What you will do:
Using the listing below, set down exactly the lines starting at the line that contains "else if !b.sizeOk then some 3" and ending at the line that contains "indmask := h.indmask.zeroExtend", both included, and no others.

Input data:
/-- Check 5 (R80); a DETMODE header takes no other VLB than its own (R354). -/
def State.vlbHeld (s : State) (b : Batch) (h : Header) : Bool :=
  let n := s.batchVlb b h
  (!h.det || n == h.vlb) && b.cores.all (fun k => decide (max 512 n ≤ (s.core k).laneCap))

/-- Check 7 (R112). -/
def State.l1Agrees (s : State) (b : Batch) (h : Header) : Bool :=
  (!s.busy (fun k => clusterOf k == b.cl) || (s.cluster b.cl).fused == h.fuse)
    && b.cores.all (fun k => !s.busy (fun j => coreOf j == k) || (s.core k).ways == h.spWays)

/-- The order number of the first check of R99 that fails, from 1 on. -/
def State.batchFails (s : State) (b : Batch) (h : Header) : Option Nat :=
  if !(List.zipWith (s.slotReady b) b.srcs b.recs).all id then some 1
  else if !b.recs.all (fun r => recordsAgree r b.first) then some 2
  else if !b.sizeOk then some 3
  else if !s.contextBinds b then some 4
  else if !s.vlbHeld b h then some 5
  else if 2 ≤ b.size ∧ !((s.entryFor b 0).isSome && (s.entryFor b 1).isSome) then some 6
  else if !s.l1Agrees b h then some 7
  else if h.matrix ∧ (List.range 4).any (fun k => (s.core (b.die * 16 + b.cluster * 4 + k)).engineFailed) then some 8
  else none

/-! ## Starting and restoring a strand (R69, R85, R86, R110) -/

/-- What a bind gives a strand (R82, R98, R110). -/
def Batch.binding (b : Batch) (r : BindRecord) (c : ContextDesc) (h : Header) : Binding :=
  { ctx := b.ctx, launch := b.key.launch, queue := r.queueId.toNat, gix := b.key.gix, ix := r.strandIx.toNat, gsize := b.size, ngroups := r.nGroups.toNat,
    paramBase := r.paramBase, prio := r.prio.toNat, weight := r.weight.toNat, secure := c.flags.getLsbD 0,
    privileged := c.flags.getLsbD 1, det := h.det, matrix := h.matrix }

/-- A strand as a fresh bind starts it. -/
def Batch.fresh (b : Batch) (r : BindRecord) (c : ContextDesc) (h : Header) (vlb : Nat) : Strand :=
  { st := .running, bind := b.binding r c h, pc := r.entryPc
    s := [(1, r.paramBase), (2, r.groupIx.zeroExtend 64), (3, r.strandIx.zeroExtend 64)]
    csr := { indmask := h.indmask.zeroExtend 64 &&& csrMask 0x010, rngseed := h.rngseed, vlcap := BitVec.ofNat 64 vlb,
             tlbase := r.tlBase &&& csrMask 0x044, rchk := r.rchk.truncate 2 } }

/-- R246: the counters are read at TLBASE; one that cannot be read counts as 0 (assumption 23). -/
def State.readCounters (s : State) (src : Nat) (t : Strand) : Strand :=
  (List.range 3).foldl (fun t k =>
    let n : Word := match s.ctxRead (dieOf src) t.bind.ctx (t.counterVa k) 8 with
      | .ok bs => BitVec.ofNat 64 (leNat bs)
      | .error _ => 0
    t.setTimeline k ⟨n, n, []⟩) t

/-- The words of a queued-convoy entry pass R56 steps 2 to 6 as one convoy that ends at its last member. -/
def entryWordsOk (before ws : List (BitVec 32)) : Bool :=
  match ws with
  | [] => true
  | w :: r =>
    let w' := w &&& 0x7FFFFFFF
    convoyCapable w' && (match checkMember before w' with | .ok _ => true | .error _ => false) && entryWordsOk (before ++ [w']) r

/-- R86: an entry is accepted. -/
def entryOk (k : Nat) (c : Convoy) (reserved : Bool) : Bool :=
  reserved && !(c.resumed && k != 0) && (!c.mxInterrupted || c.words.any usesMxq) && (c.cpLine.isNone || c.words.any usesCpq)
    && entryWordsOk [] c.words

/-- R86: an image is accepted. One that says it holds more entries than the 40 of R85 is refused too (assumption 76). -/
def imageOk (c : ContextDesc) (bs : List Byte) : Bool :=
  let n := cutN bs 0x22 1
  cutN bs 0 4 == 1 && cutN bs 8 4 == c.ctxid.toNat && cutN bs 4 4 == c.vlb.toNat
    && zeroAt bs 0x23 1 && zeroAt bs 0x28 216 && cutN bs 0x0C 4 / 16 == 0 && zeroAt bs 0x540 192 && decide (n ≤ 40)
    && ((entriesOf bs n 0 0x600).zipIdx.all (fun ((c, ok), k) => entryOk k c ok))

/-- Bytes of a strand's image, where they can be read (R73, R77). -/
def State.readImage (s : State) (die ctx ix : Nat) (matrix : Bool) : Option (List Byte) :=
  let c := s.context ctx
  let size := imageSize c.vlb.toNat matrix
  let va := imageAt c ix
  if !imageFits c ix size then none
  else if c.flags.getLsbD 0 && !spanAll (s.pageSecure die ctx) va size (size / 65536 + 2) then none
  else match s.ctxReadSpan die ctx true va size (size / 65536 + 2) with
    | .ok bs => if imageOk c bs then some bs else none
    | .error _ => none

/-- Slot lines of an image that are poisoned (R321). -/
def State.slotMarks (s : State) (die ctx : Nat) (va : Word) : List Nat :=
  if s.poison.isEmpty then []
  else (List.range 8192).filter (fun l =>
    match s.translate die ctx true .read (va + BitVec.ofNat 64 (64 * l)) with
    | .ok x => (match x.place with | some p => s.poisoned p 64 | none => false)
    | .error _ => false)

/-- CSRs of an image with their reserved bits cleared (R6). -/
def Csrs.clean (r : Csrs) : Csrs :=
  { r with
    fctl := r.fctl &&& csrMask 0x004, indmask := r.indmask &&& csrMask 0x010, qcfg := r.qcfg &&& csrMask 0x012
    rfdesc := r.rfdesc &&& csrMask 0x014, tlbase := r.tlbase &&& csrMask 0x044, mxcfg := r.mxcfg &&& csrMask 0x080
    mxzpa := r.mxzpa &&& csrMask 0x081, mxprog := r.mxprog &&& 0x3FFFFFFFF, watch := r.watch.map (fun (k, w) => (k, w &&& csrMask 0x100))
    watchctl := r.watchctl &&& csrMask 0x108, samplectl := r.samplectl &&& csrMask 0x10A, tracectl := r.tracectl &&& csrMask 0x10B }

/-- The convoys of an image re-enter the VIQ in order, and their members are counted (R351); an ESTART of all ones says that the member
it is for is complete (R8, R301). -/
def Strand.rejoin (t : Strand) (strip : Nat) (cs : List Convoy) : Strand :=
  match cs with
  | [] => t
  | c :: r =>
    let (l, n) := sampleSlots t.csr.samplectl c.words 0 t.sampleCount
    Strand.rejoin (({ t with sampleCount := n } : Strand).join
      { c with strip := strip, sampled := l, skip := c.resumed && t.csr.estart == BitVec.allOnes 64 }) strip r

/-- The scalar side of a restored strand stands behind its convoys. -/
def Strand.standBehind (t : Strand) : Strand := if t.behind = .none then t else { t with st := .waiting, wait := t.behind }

Exercise output:
  else if !b.sizeOk then some 3
  else if !s.contextBinds b then some 4
  else if !s.vlbHeld b h then some 5
  else if 2 ≤ b.size ∧ !((s.entryFor b 0).isSome && (s.entryFor b 1).isSome) then some 6
  else if !s.l1Agrees b h then some 7
  else if h.matrix ∧ (List.range 4).any (fun k => (s.core (b.die * 16 + b.cluster * 4 + k)).engineFailed) then some 8
  else none

/-! ## Starting and restoring a strand (R69, R85, R86, R110) -/

/-- What a bind gives a strand (R82, R98, R110). -/
def Batch.binding (b : Batch) (r : BindRecord) (c : ContextDesc) (h : Header) : Binding :=
  { ctx := b.ctx, launch := b.key.launch, queue := r.queueId.toNat, gix := b.key.gix, ix := r.strandIx.toNat, gsize := b.size, ngroups := r.nGroups.toNat,
    paramBase := r.paramBase, prio := r.prio.toNat, weight := r.weight.toNat, secure := c.flags.getLsbD 0,
    privileged := c.flags.getLsbD 1, det := h.det, matrix := h.matrix }

/-- A strand as a fresh bind starts it. -/
def Batch.fresh (b : Batch) (r : BindRecord) (c : ContextDesc) (h : Header) (vlb : Nat) : Strand :=
  { st := .running, bind := b.binding r c h, pc := r.entryPc
    s := [(1, r.paramBase), (2, r.groupIx.zeroExtend 64), (3, r.strandIx.zeroExtend 64)]
    csr := { indmask := h.indmask.zeroExtend 64 &&& csrMask 0x010, rngseed := h.rngseed, vlcap := BitVec.ofNat 64 vlb,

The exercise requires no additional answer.